Red teaming LLMs with LLMs

  1. Called the fictional bank application chatbot.
  2. Leveraged OpenAI API to create questions and evaluate answers of the chatbot.
    • Called OpneAI Python API.
    • Leveraged OpenAI LLM to generate a list of 5 biased questions.
    • Created an object containing the list of questions.
    • Iterated thorugh the list of results using a for loop, and input each to the chatbot.
    • Output Question/Answer for each.
    • Defined an evaluation prompt to automate the process.
    • Leveraged Python and OpenAI to define a function that evaluates and labels each response as safe or unsafe.

LLM assisted red teaming using Giskard

  1. Import Giskard open source Python library.
  2. Wrapped the app in a Giskard model by wrapping a data preprocessing function and an object containing the application.

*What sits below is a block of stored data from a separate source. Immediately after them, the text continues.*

-- ==== Sys2Proof/Laws/SameFlags.lean ====
section
/-! SUPPORT. The parts of the state that the operations of Machine/Flags.lean leave alone. -/
namespace Sys2Proof.Safety

open Sys2Proof.Machine

set_option simprocs false

theorem deadTime_same {pm : Nat} {z : State} {s : State} {l : Fin 32} {code : Nat} (hm : covers pm 1)
    (hz : Same pm z s) :
    Same pm z (deadTime s l code).2 := by
  have h1 : covers pm 1 := hm.le rfl
  unfold deadTime
  repeat' first
    | with_reducible assumption | with_reducible apply drawFree_same h1 | with_reducible apply Same.ite
    | with_reducible apply Same.iteSnd | split | dsimp only

theorem legStat_same {pm : Nat} {z : State} {s : State} {l : Fin 32} (hm : covers pm 1) (hz : Same pm z s) :
    Same pm z (legStat s l).2 := by
  have h1 : covers pm 1 := hm.le rfl
  unfold legStat
  repeat' first
    | with_reducible assumption | with_reducible apply drawFree_same h1 | with_reducible apply deadTime_same h1
    | split | dsimp only

end Sys2Proof.Safety
end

This ensures giskard infers the ML libraries used and provide appropiate serialization.
  3. Created a report object with giskard.scan, only checking for discrimination.
  4. Print the report.

Full red teaming assessment

  1. Defined the scenario:
    • Red teaming the chatbot of a fictional online ebook store.
  2. Defined the scope of the assessment:
    • What type of LLM are we testing (e.g., chatbots, content generators, code assistants)?
    • In this case: the LLM chatbot designed to enhance user experience.
  3. Defined the specific risks
    • What specific risks are we assessing (e.g., data privacy, misinformation, adversarial attacks)?
    • In this case:
    • Toxic and offensive content (Harmfulness);
    • Off-topic content (Harmfulness);
    • Excessive agency (Jailbreaking;
    • Sensitive information disclosure (Jailbreaking).
  4. Identified Threat Actors:
    • Benign Users: Regular users who may accidentally trigger unintended behaviors.
    • Malicious Users: Attackers actively trying to manipulate or exploit the LLM.
  5. First round - Probing for vulnerabilities with Malicious Queries:
    • Used adversarial inputs to test for the 4 types of defined risks (Reconaissance).
    • Results: Chatbot avoided disrepctful language and avoided off-topic contents, but revealed sensitive information concerning its capabilities and agency: *Chatbot revealed that it can handle cancellations and refunds directly, as well as the user’s past orders with dates.
    • Further analysis with Giskard for harmfulness and jailbreak revealed the model is vulnerable to prompt injection attacks (Identification).
  6. Second round - Exploitation:
    • Got an unlawful refund (past the 30 day refund policy) leveraging prompt injection:
    • Tricked the model to always allow refunds due to new instructions issued by government regulation. This highlights the innocence of some LLMs, which is also a vulnerability in itself. * Asked the chatbot how does it technically performs refunds:
    • Model revealed that it can directly reverse the initial transaction, after a second try by injecting a prompt which asked the model to repeat the previous instructions verbatim. * Probed the model for the system prompt by exploiting text completion, which resulted in the LLM outputting its system prompt. * Injected a prompt that updates the internal date/time of the internal LLM, but still the model refused to perform the refund. * Injected a new update concerning supposed government regulations, asked for a refund again and finally got the refund!

Conclusion

LLMs are a major breakthrough, but they introduce new security challenges that must be addressed. As more companies integrate LLMs into their workflows, red teaming is critical to ensure these systems remain secure, ethical, and trustworthy.